Go through the following data and transcribe exactly the stretch of lines from the one holding "linkTrainingTimeout (t : Time) (h : Fin 12)" to the one holding "gfxSubmit (t : Time) (c : Cmd)", both included.

Start of TASK INPUT

/-- The commands of the block: one constructor per row of spec/opcode_table.json, in its order. -/
inductive Instr where
  | registerWrite (t : Time) (a : Access)
  | islResetReq (t : Time) (fn : Fin 64) (isl : Fin 16)
  | islandRelease (t : Time) (isl : Fin 16)
  | dtLoRead (t : Time) (ini : Fin 128)
  | dtSourceWrite (t : Time) (ini : Fin 128) (src : Fin 4)
  | timeBusRound (t : Time)
  | sqDoorbell (t : Time) (fn : Fin 64) (q : Fin 16) (w : Word)
  | cqDoorbell (t : Time) (fn : Fin 64) (q : Fin 16) (w : Word)
  | queueEnable (t : Time) (fn : Fin 64) (q : Fin 16) (cfg : Word)
  | queueDisable (t : Time) (fn : Fin 64) (q : Fin 16) (cfg : Word)
  | featuresOk (t : Time) (fn : Fin 64)
  | featureDecision (t : Time) (fn : Fin 64)
  | waitFenceMet (t : Time) (fn : Fin 64) (q : Fin 16)
  | waitTimeout (t : Time) (fn : Fin 64) (q : Fin 16)
  | irqCoalesceTimeout (t : Time) (fn : Fin 64) (q : Fin 16)
  | nop (t : Time) (c : Cmd)
  | fenceSignal (t : Time) (c : Cmd)
  | fenceWait (t : Time) (c : Cmd)
  | vfCreate (t : Time) (c : Cmd)
  | vfQuiesce (t : Time) (c : Cmd)
  | quiesceTimeout (t : Time) (fn : Fin 64)
  | quiesceComplete (t : Time) (fn : Fin 64)
  | vfDestroy (t : Time) (c : Cmd)
  | vfRelease (t : Time) (c : Cmd)
  | poolQuery (t : Time) (c : Cmd)
  | partitionCreate (t : Time) (c : Cmd)
  | scrub (t : Time) (c : Cmd)
  | secureVfRequest (t : Time) (c : Cmd)
  | secureAuthTimeout (t : Time) (fn : Fin 64)
  | flr (t : Time) (fn : Fin 64)
  | pfFlr (t : Time) (pf : Fin 2)
  | sriovVfDisable (t : Time) (port : Fin 2)
  | perstAssert (t : Time) (port : Fin 2)
  | perstDeassert (t : Time) (port : Fin 2)
  | partitionFillComplete (t : Time) (mp : Fin 16)
  | headConfig (t : Time) (c : Cmd)
  | headConfigApply (t : Time) (h : Fin 12)
  | frameStart (t : Time) (h : Fin 12) (loopOk : Bool)
  | frameStartAbsent (t : Time) (h : Fin 12)
  | blankingStart (t : Time) (h : Fin 12) (cmpOk : Bool)
  | latch (t : Time) (h : Fin 12)
  | linkTrainingResult (t : Time) (h : Fin 12) (ok : Bool)
  | linkTrainingTimeout (t : Time) (h : Fin 12)
  | hpdRise (t : Time) (h : Fin 12) (sinkRate : Fin 8) (sinkLanes : Fin 8)
  | hpdUnplug (t : Time) (h : Fin 12)
  | irqHpd (t : Time) (h : Fin 12) (lockLost : Bool)
  | tailLine (t : Time) (h : Fin 12) (y : Nat) (ready : Nat) (fault : Word)
  | underrunClr (t : Time) (ini : Fin 128) (h : Fin 12) (w : Word)
  | gammaDataWrite (t : Time) (ini : Fin 128) (h : Fin 12) (w : Word)
  | gammaCommit (t : Time) (ini : Fin 128) (h : Fin 12)
  | nightWrite (t : Time) (ini : Fin 128) (h : Fin 12) (night : Bool)
  | pwmPeriodEnd (t : Time) (h : Fin 12)
  | auxStart (t : Time) (ini : Fin 128) (h : Fin 12)
  | auxReply (t : Time) (h : Fin 12) (reply : Fin 3) (data : List Byte)
  | auxTimeout (t : Time) (h : Fin 12)
  | frameDtLoRead (t : Time) (ini : Fin 128) (h : Fin 12)
  | flip (t : Time) (c : Cmd)
  | flipTimeout (t : Time) (h : Fin 12)
  | layerFetch (t : Time) (slot : Fin 64)
  | safetyListUpdate (t : Time) (c : Cmd)
  | storeScrub (t : Time)
  | safetyLineRender (t : Time) (h : Fin 12) (y : Nat) (d : PassFault)
  | rendererRebuildDone (t : Time) (pair : Fin 2) (b : Bool)
  | wlHeartbeat (t : Time) (fn : Fin 64) (w : Word)
  | takeoverTimeout (t : Time)
  | wlConfirm (t : Time) (fn : Fin 64) (w : Word)
  | handbackLimitExpiry (t : Time)
  | telegramAccept (t : Time) (entry : Fin 512) (payload : List Byte) (stamp : Time)
  | signalStale (t : Time) (sig : Fin 256)
  | ruleEvaluation (t : Time)
  | toneChange (t : Time)
  | ackinFall (t : Time) (pin : Fin 4)
  | ackinPress (t : Time) (pin : Fin 4)
  | ackinStuck (t : Time) (pin : Fin 4)
  | ackinRelease (t : Time) (pin : Fin 4)
  | wlAck (t : Time) (fn : Fin 64) (w : Word)
  | hapticAlarmRepeat (t : Time) (rule : Fin 128)
  | wlStandby (t : Time) (fn : Fin 64) (w : Word)
  | gfxSubmit (t : Time) (c : Cmd)
  | computeSubmit (t : Time) (c : Cmd)
  | pipelineCompile (t : Time) (c : Cmd)
  | copy (t : Time) (c : Cmd)
  | sparseBind (t : Time) (c : Cmd)
  | submissionComplete (t : Time) (ctx : Fin 64)
  | waitMemMatch (t : Time) (ctx : Fin 64)
  | waitMemTimeout (t : Time) (ctx : Fin 64)
  | shareWindow (t : Time)
  | deadlineEvaluation (t : Time)
  | preemptSaveDone (t : Time) (ctx : Fin 64)
  | channelTrainingDone (t : Time) (ch : Fin 8) (r : TrainResult)
  | wckOscTrack (t : Time) (ch : Fin 8) (rd : Vector (Fin 256) 4) (wr : Vector (Fin 256) 4)
  | bankRefresh (t : Time) (ch : Fin 8) (bank : Fin 16) (postpone : Bool)
  | pageIdleClose (t : Time) (ch : Fin 8) (bank : Fin 16)
  | fabricTimeout (t : Time) (req : Nat)
  | channelFreeze (t : Time) (ch : Fin 8) (r : MemReq)
  | chRecover (t : Time) (fn : Fin 64) (ch : Fin 8) (w : Word)
  | autoRecoverExpiry (t : Time) (ch : Fin 8)
  | cacheLineLost (t : Time) (line : Nat)
  | mpLostClr (t : Time) (fn : Fin 64) (w : Word)
  | scrubStart (t : Time) (fn : Fin 64)
  | scrubDone (t : Time) (ch : Fin 8)
  | snufferBite (t : Time) (target : Fin 6)
  | slotCommit (t : Time) (fn : Fin 64) (i : Fin 2)
  | slotRoundBoundary (t : Time) (i : Fin 2)
  | hlAcquire (t : Time) (ini : Fin 128) (secure : Bool) (n : Fin 64)
  | hlRelease (t : Time) (ini : Fin 128) (path : LockPath) (n : Fin 64)
  | hlTornClear (t : Time) (ini : Fin 128) (path : LockPath) (n : Fin 64)
  | frzQdataRead (t : Time) (fn : Fin 64) (ch : Fin 8)
  | csiPacket (t : Time) (port : Fin 8) (hd : CsiHeader)
  | csiFrameStart (t : Time) (port : Fin 8) (dtype : Fin 64)
  | csiLine (t : Time) (port : Fin 8) (crcOk : Bool) (pixels : List Byte)
  | csiFrameDone (t : Time) (port : Fin 8)
  | csiSignalLost (t : Time) (port : Fin 8)
  | cameraBind (t : Time) (c : Cmd)
  | mediaDecode (t : Time) (c : Cmd)
  | mediaPicture (t : Time) (fn : Fin 64) (session : Fin 16) (concealed : Nat)
  | mediaEncode (t : Time) (c : Cmd)
  | mediaSlice (t : Time) (fn : Fin 64) (session : Fin 16) (idr : Bool) (nal : List Byte)
  | ethFrameRx (t : Time) (port : Fin 8) (f : EthFrame)
  | ptpSyncRx (t : Time) (d : Fin 2) (port : Fin 8) (gptpTime : Int) (rate : Int)
  | ptpSyncTimeout (t : Time) (d : Fin 2)
  | ptpOffsetLoRead (t : Time) (ini : Fin 128) (d : Fin 2)
  | gclCommit (t : Time) (fn : Fin 64) (p : Fin 8)
  | gclTakeover (t : Time) (p : Fin 8)
  | gateIntervalEnd (t : Time) (p : Fin 8)
  | filterWrite (t : Time) (fn : Fin 64) (f : Fin 1024) (word : Fin 4) (val : Word)
  | sakInstall (t : Time) (p : Fin 8)
  | netTx (t : Time) (c : Cmd)
  | netRxPost (t : Time) (c : Cmd)
  | canFrameRx (t : Time) (p : Fin 2) (f : CanFrame)
  | canBusOff (t : Time) (p : Fin 2)
  | canBusOffRecovered (t : Time) (p : Fin 2)
  | sampleBoundary (t : Time) (tdmIn convIn : Tbl Int)
  | audioRoute (t : Time) (c : Cmd)
  | audioBankSwap (t : Time) (c : Cmd)
  | audioStream (t : Time) (c : Cmd)
  | safeLoadTrigger (t : Time) (fn : Fin 64)
  | tdmFrameSync (t : Time) (p : Fin 4) (offsetPpm : Int)
  | tdmSyncLost (t : Time) (p : Fin 4)
  | touchFrame (t : Time) (p : Fin 4) (bytes : List Byte)
  | panelLost (t : Time) (p : Fin 4)
  | scScan (t : Time) (raw : Vector (Fin 65536) 48)
  | touchLongHold (t : Time) (isObj : Bool) (index : Fin 24) (contact : Fin 10)
  | maxHoldRecal (t : Time) (isObj : Bool) (index : Fin 24) (contact : Fin 10)
  | touchConfig (t : Time) (c : Cmd)
  | hapticPlay (t : Time) (c : Cmd)
  | hapticArm (t : Time) (c : Cmd)
  | htrigEdge (t : Time) (ch : Fin 8) (falling : Bool)
  | bemfSenseWindow (t : Time) (ch : Fin 8) (crossing : Option Nat)
  | maxOnCut (t : Time) (ch : Fin 8)
  | mainDriveEnd (t : Time) (ch : Fin 8)
  | brakingEnd (t : Time) (ch : Fin 8)
  | mailboxGo (t : Time) (fn : Fin 64) (mb : Fin 16) (w : Word)
  | mailboxDoneClear (t : Time) (fn : Fin 64) (mb : Fin 16)
  | info (t : Time) (mb : Fin 16)
  | claim (t : Time) (mb : Fin 16)
  | unclaim (t : Time) (mb : Fin 16)
  | authBegin (t : Time) (mb : Fin 16)
  | authSigR (t : Time) (mb : Fin 16)
  | authSigS (t : Time) (mb : Fin 16)
  | advBegin (t : Time) (mb : Fin 16)
  | advSigR (t : Time) (mb : Fin 16)
  | advSigS (t : Time) (mb : Fin 16)
  | perfHoldEnd (t : Time) (isl : Fin 16)
  | faultReport (t : Time) (isl : Fin 16) (src : Fin 256) (stamp : Time)
  | watchdogKick (t : Time)
  | firmwareWatchdog (t : Time)
  | wickEdge (t : Time)
  | lockstepMismatch (t : Time)
  | pwrReq (t : Time) (fn : Fin 64) (w : Word)
  | retentionEnter (t : Time) (isl : Fin 16)
  | retentionTimeout (t : Time) (isl : Fin 16)
  | clockGatedWake (t : Time) (isl : Fin 16)
  | thermalCheck (t : Time) (temps : Vector Int 24)
  | thermalShutdown (t : Time) (temps : Vector Int 24)
  | ageingCheck (t : Time) (delaysPs : Vector Nat 64)
  | railStep (t : Time) (r : Fin 3) (readMv : Nat)
  | railReadyTimeout (t : Time) (r : Fin 3)
  | railCurrentRead (t : Time) (amps : Vector (Fin 4096) 3)
  | standbyCycle (t : Time)
  | standbyExit (t : Time)
  | fltDtHiRead (t : Time) (fn : Fin 64)
  | smbBootStat (t : Time) (pecOk : Bool)
  | smbFltStat (t : Time) (pecOk : Bool)
  | smbTempMax (t : Time) (pecOk : Bool)
  | smbStandby (t : Time) (pecOk : Bool)
  | smbRun (t : Time) (pecOk : Bool)
  | smbAlertResponse (t : Time)
  | railsGood (t : Time)
  | porstAssert (t : Time) (lowNs : Nat)
  | porstDeassert (t : Time) (memcfg : Bool) (bootsel : Fin 4)
  | sramFillDone (t : Time)
  | componentVerify (t : Time) (ok : Bool) (err : Fin 16) (ages : Option (Vector AgeRec 16))
  | imageLoad (t : Time) (img : Image)
  | pciePortReady (t : Time) (port : Fin 2)
  | bootLinkCheck (t : Time) (h : Fin 12)
  | vddAoLow (t : Time)
  | pcieLinkUp (t : Time) (port : Fin 2) (gen : Fin 6) (width : Fin 17)
  | sriovVfEnable (t : Time) (port : Fin 2) (numVfs : Fin 64)
  | ethLinkChange (t : Time) (p : Fin 8) (up : Bool) (rate : Fin 5)
  | canBusError (t : Time) (p : Fin 2) (tec : Nat) (rxec : Nat)
  | controllerCycle (t : Time) (ch : Fin 8) (arrivals : List MemReq) (ready : Fin 65536)
  | arbitrationDecision (t : Time) (target : Fin 6) (requests : Fin 65536)
  deriving DecidableEq, Repr

end Sys2Proof
end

End of TASK INPUT

*EXERCISE SOLUTION*.
  | linkTrainingTimeout (t : Time) (h : Fin 12)
  | hpdRise (t : Time) (h : Fin 12) (sinkRate : Fin 8) (sinkLanes : Fin 8)
  | hpdUnplug (t : Time) (h : Fin 12)
  | irqHpd (t : Time) (h : Fin 12) (lockLost : Bool)
  | tailLine (t : Time) (h : Fin 12) (y : Nat) (ready : Nat) (fault : Word)
  | underrunClr (t : Time) (ini : Fin 128) (h : Fin 12) (w : Word)
  | gammaDataWrite (t : Time) (ini : Fin 128) (h : Fin 12) (w : Word)
  | gammaCommit (t : Time) (ini : Fin 128) (h : Fin 12)
  | nightWrite (t : Time) (ini : Fin 128) (h : Fin 12) (night : Bool)
  | pwmPeriodEnd (t : Time) (h : Fin 12)
  | auxStart (t : Time) (ini : Fin 128) (h : Fin 12)
  | auxReply (t : Time) (h : Fin 12) (reply : Fin 3) (data : List Byte)
  | auxTimeout (t : Time) (h : Fin 12)
  | frameDtLoRead (t : Time) (ini : Fin 128) (h : Fin 12)
  | flip (t : Time) (c : Cmd)
  | flipTimeout (t : Time) (h : Fin 12)
  | layerFetch (t : Time) (slot : Fin 64)
  | safetyListUpdate (t : Time) (c : Cmd)
  | storeScrub (t : Time)
  | safetyLineRender (t : Time) (h : Fin 12) (y : Nat) (d : PassFault)
  | rendererRebuildDone (t : Time) (pair : Fin 2) (b : Bool)
  | wlHeartbeat (t : Time) (fn : Fin 64) (w : Word)
  | takeoverTimeout (t : Time)
  | wlConfirm (t : Time) (fn : Fin 64) (w : Word)
  | handbackLimitExpiry (t : Time)
  | telegramAccept (t : Time) (entry : Fin 512) (payload : List Byte) (stamp : Time)
  | signalStale (t : Time) (sig : Fin 256)
  | ruleEvaluation (t : Time)
  | toneChange (t : Time)
  | ackinFall (t : Time) (pin : Fin 4)
  | ackinPress (t : Time) (pin : Fin 4)
  | ackinStuck (t : Time) (pin : Fin 4)
  | ackinRelease (t : Time) (pin : Fin 4)
  | wlAck (t : Time) (fn : Fin 64) (w : Word)
  | hapticAlarmRepeat (t : Time) (rule : Fin 128)
  | wlStandby (t : Time) (fn : Fin 64) (w : Word)
  | gfxSubmit (t : Time) (c : Cmd)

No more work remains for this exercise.